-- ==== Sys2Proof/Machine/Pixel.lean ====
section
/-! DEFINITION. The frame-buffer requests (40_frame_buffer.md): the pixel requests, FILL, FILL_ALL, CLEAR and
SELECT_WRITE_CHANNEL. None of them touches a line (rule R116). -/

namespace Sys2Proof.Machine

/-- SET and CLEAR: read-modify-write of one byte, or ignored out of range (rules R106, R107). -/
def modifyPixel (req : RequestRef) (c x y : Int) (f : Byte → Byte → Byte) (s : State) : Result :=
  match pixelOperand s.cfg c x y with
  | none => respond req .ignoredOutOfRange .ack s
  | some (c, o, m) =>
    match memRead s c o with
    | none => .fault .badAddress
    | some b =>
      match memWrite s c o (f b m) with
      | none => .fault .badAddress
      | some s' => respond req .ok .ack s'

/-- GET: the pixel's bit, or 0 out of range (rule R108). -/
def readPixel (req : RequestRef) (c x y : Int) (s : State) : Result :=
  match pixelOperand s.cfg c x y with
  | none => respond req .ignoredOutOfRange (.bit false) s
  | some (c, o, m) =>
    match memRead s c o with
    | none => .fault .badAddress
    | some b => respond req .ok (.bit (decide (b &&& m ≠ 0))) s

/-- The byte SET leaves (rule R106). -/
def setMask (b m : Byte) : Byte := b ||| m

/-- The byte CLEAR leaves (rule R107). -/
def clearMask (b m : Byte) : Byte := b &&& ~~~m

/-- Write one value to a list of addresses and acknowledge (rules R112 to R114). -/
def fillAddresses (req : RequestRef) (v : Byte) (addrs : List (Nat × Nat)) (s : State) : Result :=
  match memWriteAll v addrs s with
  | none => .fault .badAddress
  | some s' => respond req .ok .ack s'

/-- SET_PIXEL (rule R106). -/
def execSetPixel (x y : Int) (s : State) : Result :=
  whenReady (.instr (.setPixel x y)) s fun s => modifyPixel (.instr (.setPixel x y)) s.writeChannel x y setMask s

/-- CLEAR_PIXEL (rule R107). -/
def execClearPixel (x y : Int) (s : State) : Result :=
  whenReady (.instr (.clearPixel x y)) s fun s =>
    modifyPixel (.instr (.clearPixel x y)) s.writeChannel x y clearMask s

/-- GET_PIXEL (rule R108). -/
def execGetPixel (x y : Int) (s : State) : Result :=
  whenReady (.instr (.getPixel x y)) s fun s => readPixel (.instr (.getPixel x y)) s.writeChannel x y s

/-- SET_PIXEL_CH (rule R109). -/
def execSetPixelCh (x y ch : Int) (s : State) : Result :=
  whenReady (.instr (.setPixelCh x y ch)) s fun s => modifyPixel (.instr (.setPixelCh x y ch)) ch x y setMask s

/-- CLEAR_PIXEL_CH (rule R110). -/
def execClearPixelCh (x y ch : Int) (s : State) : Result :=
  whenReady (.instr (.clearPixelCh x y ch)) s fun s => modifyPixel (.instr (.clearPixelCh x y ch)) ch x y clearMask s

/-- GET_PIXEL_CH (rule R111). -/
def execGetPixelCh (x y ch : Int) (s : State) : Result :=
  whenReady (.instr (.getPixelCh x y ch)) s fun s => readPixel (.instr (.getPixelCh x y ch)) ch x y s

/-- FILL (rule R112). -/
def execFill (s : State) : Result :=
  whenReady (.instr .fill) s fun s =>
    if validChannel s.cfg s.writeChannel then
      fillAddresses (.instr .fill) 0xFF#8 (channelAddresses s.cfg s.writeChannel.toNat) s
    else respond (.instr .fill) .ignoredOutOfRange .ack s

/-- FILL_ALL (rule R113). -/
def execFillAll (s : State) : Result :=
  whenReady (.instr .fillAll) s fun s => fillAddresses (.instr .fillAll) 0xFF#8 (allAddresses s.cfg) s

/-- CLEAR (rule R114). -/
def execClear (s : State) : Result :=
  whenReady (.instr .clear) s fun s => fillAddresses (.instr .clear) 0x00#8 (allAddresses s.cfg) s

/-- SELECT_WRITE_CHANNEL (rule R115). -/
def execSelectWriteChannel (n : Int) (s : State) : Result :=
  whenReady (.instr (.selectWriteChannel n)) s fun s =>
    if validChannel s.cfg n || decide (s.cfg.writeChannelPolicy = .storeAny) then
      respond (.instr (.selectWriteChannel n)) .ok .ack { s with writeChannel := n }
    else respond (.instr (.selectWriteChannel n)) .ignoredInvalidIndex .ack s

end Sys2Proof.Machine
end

_Work item_.
Exactly as written, restate every record in the listing.

_Your response_.
-- ==== Sys2Proof/Machine/Pixel.lean ====
section
/-! DEFINITION. The frame-buffer requests (40_frame_buffer.md): the pixel requests, FILL, FILL_ALL, CLEAR and
SELECT_WRITE_CHANNEL. None of them touches a line (rule R116). -/

namespace Sys2Proof.Machine

/-- SET and CLEAR: read-modify-write of one byte, or ignored out of range (rules R106, R107). -/
def modifyPixel (req : RequestRef) (c x y : Int) (f : Byte → Byte → Byte) (s : State) : Result :=
  match pixelOperand s.cfg c x y with
  | none => respond req .ignoredOutOfRange .ack s
  | some (c, o, m) =>
    match memRead s c o with
    | none => .fault .badAddress
    | some b =>
      match memWrite s c o (f b m) with
      | none => .fault .badAddress
      | some s' => respond req .ok .ack s'

/-- GET: the pixel's bit, or 0 out of range (rule R108). -/
def readPixel (req : RequestRef) (c x y : Int) (s : State) : Result :=
  match pixelOperand s.cfg c x y with
  | none => respond req .ignoredOutOfRange (.bit false) s
  | some (c, o, m) =>
    match memRead s c o with
    | none => .fault .badAddress
    | some b => respond req .ok (.bit (decide (b &&& m ≠ 0))) s

/-- The byte SET leaves (rule R106). -/
def setMask (b m : Byte) : Byte := b ||| m

/-- The byte CLEAR leaves (rule R107). -/
def clearMask (b m : Byte) : Byte := b &&& ~~~m

/-- Write one value to a list of addresses and acknowledge (rules R112 to R114). -/
def fillAddresses (req : RequestRef) (v : Byte) (addrs : List (Nat × Nat)) (s : State) : Result :=
  match memWriteAll v addrs s with
  | none => .fault .badAddress
  | some s' => respond req .ok .ack s'

/-- SET_PIXEL (rule R106). -/
def execSetPixel (x y : Int) (s : State) : Result :=
  whenReady (.instr (.setPixel x y)) s fun s => modifyPixel (.instr (.setPixel x y)) s.writeChannel x y setMask s

/-- CLEAR_PIXEL (rule R107). -/
def execClearPixel (x y : Int) (s : State) : Result :=
  whenReady (.instr (.clearPixel x y)) s fun s =>
    modifyPixel (.instr (.clearPixel x y)) s.writeChannel x y clearMask s

/-- GET_PIXEL (rule R108). -/
def execGetPixel (x y : Int) (s : State) : Result :=
  whenReady (.instr (.getPixel x y)) s fun s => readPixel (.instr (.getPixel x y)) s.writeChannel x y s

/-- SET_PIXEL_CH (rule R109). -/
def execSetPixelCh (x y ch : Int) (s : State) : Result :=
  whenReady (.instr (.setPixelCh x y ch)) s fun s => modifyPixel (.instr (.setPixelCh x y ch)) ch x y setMask s

/-- CLEAR_PIXEL_CH (rule R110). -/
def execClearPixelCh (x y ch : Int) (s : State) : Result :=
  whenReady (.instr (.clearPixelCh x y ch)) s fun s => modifyPixel (.instr (.clearPixelCh x y ch)) ch x y clearMask s

/-- GET_PIXEL_CH (rule R111). -/
def execGetPixelCh (x y ch : Int) (s : State) : Result :=
  whenReady (.instr (.getPixelCh x y ch)) s fun s => readPixel (.instr (.getPixelCh x y ch)) ch x y s

/-- FILL (rule R112). -/
def execFill (s : State) : Result :=
  whenReady (.instr .fill) s fun s =>
    if validChannel s.cfg s.writeChannel then
      fillAddresses (.instr .fill) 0xFF#8 (channelAddresses s.cfg s.writeChannel.toNat) s
    else respond (.instr .fill) .ignoredOutOfRange .ack s

/-- FILL_ALL (rule R113). -/
def execFillAll (s : State) : Result :=
  whenReady (.instr .fillAll) s fun s => fillAddresses (.instr .fillAll) 0xFF#8 (allAddresses s.cfg) s

/-- CLEAR (rule R114). -/
def execClear (s : State) : Result :=
  whenReady (.instr .clear) s fun s => fillAddresses (.instr .clear) 0x00#8 (allAddresses s.cfg) s

/-- SELECT_WRITE_CHANNEL (rule R115). -/
def execSelectWriteChannel (n : Int) (s : State) : Result :=
  whenReady (.instr (.selectWriteChannel n)) s fun s =>
    if validChannel s.cfg n || decide (s.cfg.writeChannelPolicy = .storeAny) then
      respond (.instr (.selectWriteChannel n)) .ok .ack { s with writeChannel := n }
    else respond (.instr (.selectWriteChannel n)) .ignoredInvalidIndex .ack s

end Sys2Proof.Machine
end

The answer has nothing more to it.